Only one stretch of the data below is needed. Output the lines from the one with "form lists exactly" up to and including the one with "a _).mpr ⟨h, rfl⟩⟩", exactly as they stand.
-------- LISTED RECORDS
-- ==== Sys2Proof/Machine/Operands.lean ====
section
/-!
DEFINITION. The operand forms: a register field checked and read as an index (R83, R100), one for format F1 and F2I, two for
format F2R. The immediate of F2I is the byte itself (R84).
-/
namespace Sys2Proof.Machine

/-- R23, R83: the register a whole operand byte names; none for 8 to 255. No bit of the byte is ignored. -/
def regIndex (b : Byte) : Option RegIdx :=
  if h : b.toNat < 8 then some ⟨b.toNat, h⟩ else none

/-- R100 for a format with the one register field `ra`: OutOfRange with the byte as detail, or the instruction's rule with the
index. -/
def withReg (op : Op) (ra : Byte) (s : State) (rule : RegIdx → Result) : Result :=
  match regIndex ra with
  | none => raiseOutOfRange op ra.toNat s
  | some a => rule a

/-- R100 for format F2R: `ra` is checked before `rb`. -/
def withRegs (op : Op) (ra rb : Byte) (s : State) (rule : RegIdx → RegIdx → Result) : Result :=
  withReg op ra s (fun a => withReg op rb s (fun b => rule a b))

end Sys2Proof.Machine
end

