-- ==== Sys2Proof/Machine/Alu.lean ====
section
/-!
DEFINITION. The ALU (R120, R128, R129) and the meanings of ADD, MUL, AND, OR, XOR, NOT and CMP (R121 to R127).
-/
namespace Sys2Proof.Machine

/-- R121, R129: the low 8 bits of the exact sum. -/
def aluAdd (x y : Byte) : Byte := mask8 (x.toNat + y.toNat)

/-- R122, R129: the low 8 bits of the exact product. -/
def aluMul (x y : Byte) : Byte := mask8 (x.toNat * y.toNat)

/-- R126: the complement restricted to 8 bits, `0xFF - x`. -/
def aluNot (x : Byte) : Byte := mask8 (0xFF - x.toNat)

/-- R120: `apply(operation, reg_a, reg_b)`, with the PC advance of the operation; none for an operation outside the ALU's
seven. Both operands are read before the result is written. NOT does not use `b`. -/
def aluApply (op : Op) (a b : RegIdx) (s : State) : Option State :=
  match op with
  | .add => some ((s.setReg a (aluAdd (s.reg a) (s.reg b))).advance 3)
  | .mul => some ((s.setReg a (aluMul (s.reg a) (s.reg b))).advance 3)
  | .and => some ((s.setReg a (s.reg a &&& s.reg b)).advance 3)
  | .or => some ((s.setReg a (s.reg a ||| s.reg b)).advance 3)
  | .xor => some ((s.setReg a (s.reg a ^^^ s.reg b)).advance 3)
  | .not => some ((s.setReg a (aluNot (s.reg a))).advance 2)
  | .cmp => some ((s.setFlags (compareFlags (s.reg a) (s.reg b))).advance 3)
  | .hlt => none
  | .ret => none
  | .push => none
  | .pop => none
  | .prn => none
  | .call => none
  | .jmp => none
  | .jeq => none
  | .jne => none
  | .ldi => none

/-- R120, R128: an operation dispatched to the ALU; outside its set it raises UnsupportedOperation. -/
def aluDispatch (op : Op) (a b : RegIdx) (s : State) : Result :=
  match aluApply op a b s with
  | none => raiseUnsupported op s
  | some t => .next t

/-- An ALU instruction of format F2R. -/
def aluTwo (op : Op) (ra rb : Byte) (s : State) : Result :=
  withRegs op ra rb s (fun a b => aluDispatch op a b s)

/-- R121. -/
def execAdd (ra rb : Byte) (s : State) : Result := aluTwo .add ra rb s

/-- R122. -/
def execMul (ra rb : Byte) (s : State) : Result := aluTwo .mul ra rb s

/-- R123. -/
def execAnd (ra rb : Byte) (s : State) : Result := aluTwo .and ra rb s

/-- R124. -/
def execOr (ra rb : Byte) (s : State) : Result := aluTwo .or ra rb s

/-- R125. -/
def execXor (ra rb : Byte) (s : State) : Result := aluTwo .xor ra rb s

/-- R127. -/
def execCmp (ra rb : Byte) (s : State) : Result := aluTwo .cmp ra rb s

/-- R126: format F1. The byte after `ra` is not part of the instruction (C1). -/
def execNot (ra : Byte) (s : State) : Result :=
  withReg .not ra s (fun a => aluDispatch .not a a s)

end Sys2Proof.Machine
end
----------------
-------- LISTED RECORDS
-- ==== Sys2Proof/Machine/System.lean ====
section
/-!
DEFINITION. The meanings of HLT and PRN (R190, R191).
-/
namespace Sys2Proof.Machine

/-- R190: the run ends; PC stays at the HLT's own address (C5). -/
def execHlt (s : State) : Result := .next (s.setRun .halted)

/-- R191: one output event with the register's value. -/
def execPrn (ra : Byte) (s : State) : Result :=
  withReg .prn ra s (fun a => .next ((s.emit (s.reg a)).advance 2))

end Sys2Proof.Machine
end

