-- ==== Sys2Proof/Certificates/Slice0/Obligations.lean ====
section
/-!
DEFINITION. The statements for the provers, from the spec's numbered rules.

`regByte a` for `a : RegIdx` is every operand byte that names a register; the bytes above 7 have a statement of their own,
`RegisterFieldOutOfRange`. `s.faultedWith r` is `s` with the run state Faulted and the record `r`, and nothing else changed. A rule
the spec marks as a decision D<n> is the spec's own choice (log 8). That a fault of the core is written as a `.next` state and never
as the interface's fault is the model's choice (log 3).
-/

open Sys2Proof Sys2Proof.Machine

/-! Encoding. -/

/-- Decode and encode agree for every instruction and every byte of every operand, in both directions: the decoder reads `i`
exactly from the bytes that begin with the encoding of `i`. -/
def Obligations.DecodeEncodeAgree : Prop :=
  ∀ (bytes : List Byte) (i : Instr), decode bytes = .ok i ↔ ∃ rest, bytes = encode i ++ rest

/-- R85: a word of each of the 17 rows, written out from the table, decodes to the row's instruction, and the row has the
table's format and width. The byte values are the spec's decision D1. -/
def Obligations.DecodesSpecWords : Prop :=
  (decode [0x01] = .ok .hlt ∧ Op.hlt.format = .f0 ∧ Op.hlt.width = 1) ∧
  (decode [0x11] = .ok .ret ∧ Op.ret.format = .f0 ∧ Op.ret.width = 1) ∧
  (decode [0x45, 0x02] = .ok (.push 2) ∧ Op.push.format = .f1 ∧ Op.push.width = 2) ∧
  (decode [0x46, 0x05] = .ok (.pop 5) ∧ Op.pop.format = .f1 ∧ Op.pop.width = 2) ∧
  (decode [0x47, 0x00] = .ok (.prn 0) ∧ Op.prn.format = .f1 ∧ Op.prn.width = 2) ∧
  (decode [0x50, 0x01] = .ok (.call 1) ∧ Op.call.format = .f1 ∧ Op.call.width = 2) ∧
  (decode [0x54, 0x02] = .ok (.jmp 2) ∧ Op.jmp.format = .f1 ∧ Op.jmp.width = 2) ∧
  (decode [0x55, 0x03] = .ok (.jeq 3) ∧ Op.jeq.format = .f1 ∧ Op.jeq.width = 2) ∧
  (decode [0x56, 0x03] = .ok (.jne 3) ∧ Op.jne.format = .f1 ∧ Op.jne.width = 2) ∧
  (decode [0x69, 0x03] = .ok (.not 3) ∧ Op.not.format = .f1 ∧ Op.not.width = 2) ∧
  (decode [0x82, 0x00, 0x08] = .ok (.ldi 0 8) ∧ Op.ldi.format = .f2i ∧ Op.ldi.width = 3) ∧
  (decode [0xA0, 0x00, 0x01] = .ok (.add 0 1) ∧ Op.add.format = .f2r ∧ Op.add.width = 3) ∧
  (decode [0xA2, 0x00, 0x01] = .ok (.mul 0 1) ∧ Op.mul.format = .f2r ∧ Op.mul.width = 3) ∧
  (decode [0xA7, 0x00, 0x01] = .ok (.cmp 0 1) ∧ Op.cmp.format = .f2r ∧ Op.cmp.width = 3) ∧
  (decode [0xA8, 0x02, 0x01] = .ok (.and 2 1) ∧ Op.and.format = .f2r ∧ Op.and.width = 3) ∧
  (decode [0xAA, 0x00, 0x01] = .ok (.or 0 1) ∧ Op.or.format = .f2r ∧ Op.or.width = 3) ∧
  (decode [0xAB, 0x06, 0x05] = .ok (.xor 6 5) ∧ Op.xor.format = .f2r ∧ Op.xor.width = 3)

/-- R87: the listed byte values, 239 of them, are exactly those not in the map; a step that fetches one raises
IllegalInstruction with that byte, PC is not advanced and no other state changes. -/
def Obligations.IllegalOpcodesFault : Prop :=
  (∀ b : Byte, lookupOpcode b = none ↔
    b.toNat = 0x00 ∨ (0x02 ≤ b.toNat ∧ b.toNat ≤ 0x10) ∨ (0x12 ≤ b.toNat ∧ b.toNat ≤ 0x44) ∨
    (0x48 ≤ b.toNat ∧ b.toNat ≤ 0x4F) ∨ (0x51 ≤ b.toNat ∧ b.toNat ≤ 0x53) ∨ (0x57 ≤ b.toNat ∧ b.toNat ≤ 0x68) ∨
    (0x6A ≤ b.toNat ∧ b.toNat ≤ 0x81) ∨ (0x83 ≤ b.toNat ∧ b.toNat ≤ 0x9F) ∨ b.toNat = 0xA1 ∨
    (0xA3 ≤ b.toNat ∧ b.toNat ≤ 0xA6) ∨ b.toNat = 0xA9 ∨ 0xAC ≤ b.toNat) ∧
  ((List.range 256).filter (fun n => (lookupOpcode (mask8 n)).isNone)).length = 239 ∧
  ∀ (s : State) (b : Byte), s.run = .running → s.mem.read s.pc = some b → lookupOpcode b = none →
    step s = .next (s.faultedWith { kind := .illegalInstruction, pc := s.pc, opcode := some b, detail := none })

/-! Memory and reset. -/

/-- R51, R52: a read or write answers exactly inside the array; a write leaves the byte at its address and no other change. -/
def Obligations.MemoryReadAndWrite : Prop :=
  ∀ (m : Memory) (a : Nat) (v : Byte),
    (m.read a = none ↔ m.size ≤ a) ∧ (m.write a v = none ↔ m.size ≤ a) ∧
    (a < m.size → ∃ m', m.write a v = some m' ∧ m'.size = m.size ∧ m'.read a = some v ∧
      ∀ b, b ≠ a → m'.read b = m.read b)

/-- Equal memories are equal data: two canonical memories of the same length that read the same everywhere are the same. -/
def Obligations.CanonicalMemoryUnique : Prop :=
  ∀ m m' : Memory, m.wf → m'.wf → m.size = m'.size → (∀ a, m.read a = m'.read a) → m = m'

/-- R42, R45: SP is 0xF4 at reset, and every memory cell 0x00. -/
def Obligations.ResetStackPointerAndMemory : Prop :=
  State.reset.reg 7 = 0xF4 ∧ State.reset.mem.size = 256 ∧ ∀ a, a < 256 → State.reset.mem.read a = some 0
----------------
-------- LISTED RECORDS
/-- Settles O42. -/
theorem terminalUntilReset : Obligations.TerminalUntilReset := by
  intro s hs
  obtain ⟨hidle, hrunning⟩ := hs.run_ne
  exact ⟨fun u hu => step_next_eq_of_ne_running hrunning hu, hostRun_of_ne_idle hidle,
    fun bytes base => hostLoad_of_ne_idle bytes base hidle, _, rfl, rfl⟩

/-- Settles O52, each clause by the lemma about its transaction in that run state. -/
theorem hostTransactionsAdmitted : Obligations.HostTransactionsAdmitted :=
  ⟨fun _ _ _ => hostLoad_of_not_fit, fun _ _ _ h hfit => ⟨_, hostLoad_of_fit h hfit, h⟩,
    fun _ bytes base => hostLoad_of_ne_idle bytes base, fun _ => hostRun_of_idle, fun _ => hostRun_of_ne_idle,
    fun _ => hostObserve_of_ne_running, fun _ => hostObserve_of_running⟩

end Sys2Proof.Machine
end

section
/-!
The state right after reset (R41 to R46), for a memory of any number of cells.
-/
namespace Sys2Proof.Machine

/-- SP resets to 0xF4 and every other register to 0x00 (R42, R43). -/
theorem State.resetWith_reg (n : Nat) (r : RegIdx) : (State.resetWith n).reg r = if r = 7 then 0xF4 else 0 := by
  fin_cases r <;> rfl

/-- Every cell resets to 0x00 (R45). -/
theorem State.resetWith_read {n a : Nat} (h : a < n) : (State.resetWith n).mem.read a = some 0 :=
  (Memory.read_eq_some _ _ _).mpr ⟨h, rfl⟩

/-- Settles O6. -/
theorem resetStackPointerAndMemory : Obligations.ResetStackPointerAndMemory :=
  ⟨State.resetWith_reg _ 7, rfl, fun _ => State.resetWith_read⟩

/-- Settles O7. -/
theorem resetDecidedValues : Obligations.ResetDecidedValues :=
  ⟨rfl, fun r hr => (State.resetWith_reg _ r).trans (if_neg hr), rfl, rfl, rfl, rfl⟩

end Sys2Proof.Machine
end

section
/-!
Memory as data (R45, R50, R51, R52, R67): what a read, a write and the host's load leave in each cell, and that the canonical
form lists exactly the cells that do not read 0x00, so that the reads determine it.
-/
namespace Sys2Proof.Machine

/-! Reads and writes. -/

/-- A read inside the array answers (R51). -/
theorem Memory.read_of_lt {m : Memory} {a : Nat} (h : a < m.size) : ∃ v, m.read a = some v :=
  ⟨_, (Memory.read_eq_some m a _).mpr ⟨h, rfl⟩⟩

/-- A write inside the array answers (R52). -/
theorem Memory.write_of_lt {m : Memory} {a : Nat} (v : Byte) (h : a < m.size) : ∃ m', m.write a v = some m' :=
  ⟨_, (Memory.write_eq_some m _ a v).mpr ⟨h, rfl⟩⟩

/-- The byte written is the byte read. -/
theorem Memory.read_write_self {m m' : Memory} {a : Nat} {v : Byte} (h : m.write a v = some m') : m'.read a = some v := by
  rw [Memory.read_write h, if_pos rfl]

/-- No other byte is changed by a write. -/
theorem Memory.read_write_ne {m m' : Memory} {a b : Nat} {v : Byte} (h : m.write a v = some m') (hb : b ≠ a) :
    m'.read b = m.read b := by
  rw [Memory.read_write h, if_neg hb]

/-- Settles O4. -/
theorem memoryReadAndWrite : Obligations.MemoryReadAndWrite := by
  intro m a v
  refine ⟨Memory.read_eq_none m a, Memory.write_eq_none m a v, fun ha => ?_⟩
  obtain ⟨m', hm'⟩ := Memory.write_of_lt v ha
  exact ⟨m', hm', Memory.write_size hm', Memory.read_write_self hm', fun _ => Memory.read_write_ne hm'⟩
----------------
:: SOLUTION TO THIS TASK ::
form lists exactly the cells that do not read 0x00, so that the reads determine it.
-/
namespace Sys2Proof.Machine

/-! Reads and writes. -/

/-- A read inside the array answers (R51). -/
theorem Memory.read_of_lt {m : Memory} {a : Nat} (h : a < m.size) : ∃ v, m.read a = some v :=
  ⟨_, (Memory.read_eq_some m a _).mpr ⟨h, rfl⟩⟩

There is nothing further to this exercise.